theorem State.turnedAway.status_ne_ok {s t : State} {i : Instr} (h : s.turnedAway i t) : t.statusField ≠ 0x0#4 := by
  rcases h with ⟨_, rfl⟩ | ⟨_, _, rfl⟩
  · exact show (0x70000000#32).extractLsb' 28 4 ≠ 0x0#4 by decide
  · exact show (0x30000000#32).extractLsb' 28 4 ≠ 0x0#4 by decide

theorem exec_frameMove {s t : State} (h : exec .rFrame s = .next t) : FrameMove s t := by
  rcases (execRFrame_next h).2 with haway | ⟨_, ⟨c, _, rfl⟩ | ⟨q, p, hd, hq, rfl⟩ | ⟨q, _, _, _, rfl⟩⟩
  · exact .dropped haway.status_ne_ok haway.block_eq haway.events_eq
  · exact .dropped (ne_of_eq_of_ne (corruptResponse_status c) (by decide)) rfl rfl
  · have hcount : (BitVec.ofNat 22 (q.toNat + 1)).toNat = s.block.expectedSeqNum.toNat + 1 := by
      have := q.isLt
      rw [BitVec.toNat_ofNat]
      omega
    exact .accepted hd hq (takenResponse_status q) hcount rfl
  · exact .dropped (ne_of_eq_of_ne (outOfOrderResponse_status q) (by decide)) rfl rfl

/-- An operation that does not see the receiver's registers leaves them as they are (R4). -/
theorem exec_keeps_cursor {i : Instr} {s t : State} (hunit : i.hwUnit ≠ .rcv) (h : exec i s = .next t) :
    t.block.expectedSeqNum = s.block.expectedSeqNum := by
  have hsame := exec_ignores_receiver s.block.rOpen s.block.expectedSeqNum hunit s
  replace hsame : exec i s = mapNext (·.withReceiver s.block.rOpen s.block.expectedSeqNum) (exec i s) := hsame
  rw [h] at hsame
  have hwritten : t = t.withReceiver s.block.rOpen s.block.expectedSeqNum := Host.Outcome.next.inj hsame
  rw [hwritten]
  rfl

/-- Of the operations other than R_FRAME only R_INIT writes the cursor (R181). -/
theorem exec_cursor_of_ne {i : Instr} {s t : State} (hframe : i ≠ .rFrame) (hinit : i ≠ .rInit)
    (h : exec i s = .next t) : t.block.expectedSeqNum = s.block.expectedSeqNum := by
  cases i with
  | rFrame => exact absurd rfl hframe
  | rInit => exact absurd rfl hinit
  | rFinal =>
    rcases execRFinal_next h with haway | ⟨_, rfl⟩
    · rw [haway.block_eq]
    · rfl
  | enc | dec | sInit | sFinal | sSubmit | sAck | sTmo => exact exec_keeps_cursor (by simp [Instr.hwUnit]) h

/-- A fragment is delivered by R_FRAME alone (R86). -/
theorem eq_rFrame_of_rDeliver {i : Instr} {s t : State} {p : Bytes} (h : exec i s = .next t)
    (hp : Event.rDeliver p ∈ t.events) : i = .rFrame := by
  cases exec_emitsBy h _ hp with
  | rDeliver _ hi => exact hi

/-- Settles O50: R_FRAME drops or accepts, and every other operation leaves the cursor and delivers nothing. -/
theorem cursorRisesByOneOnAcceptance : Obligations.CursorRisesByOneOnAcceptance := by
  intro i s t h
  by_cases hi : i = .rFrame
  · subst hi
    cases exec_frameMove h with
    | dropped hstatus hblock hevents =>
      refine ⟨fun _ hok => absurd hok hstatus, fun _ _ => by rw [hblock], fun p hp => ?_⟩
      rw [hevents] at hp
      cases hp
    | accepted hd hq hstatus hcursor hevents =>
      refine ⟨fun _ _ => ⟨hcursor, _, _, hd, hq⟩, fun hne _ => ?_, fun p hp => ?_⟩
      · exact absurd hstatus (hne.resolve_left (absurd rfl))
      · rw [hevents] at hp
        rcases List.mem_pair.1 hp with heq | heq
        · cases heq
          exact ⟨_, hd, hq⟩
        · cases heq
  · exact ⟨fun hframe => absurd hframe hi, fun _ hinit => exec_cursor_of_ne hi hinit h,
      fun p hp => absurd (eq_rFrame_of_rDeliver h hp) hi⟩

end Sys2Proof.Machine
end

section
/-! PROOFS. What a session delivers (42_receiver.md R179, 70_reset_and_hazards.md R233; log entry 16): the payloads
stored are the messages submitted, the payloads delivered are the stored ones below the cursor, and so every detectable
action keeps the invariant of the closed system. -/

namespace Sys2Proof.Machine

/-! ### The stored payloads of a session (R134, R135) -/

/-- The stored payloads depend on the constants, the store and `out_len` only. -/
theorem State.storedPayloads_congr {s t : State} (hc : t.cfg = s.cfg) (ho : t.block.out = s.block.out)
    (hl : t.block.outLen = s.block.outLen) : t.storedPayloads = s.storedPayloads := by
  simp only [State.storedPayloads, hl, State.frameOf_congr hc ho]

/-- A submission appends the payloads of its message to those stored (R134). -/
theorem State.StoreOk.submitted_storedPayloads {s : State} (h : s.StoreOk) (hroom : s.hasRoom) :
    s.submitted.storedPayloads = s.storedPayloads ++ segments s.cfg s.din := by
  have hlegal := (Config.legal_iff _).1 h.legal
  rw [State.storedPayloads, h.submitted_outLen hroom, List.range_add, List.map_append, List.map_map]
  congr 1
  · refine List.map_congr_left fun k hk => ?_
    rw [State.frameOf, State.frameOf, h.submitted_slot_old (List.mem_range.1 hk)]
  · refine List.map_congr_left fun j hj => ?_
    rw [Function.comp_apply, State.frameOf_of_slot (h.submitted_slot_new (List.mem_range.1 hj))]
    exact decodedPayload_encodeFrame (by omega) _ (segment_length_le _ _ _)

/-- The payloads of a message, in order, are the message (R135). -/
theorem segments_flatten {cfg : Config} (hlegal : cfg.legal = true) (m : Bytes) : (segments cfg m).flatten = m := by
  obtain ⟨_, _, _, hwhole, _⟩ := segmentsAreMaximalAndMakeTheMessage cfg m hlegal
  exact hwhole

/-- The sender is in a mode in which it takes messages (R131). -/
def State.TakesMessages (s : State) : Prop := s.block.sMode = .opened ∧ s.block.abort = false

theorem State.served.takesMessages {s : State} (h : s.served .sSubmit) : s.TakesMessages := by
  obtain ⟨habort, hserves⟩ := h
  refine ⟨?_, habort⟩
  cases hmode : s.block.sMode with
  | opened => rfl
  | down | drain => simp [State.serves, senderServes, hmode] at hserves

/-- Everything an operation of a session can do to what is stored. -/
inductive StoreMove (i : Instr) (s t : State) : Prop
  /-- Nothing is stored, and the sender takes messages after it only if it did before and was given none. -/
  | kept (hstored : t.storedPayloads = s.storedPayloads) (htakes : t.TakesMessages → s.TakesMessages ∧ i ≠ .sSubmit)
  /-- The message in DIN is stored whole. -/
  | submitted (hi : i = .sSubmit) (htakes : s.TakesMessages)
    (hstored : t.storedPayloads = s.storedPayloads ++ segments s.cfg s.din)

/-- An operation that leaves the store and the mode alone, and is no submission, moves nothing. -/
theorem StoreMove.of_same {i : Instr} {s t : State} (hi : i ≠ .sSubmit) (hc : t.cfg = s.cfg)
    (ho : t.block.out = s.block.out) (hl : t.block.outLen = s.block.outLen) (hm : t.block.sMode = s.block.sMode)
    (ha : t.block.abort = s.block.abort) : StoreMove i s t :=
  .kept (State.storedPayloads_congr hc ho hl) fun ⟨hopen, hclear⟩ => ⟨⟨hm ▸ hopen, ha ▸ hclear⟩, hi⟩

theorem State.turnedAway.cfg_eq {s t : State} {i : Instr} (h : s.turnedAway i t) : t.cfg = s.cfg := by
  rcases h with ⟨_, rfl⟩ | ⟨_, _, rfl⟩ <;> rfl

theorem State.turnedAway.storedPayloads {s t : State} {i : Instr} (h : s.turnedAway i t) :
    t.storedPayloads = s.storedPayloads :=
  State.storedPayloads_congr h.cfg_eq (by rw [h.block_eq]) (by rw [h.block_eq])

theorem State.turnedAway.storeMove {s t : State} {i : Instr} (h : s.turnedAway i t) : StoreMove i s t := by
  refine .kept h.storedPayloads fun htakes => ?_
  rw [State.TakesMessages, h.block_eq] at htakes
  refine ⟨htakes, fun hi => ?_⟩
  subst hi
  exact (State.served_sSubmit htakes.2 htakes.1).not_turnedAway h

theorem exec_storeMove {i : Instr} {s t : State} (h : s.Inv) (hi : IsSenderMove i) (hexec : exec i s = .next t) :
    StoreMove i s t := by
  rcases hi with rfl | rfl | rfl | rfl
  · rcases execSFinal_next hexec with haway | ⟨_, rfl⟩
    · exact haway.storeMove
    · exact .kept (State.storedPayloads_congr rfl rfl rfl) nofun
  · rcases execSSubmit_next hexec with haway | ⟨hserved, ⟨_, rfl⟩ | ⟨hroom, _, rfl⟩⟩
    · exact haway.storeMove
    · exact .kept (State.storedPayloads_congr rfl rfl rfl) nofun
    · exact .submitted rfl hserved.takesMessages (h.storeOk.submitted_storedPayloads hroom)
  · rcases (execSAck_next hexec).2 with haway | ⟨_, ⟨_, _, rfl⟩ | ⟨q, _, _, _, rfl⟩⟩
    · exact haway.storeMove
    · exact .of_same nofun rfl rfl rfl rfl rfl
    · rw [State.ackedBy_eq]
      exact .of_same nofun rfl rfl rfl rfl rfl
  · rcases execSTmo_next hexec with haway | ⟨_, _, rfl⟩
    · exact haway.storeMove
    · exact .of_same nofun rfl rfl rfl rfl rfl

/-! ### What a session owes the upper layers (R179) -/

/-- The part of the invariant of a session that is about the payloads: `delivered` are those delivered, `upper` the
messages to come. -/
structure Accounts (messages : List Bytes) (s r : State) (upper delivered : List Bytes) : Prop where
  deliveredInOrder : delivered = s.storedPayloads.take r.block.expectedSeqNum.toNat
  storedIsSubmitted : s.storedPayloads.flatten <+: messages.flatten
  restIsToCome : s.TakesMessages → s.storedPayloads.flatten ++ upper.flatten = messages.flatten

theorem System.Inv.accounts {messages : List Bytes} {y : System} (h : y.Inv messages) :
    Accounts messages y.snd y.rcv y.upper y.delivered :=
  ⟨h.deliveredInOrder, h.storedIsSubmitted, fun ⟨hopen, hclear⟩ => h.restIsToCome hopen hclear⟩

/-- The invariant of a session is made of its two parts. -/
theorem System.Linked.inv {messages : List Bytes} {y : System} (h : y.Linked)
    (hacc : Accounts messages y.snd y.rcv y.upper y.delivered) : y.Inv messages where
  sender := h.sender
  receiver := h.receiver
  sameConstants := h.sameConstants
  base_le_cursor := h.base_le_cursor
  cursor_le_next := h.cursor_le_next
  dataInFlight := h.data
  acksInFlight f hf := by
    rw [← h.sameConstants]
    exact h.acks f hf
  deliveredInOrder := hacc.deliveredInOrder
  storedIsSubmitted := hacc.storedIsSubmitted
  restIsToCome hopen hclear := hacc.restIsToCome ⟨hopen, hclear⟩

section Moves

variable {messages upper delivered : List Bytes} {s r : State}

● ● ●

Directions for this task
Each line in the listing above that contains "accepted" should be copied.

Task solution
    exact .accepted hd hq (takenResponse_status q) hcount rfl
    | accepted hd hq hstatus hcursor hevents =>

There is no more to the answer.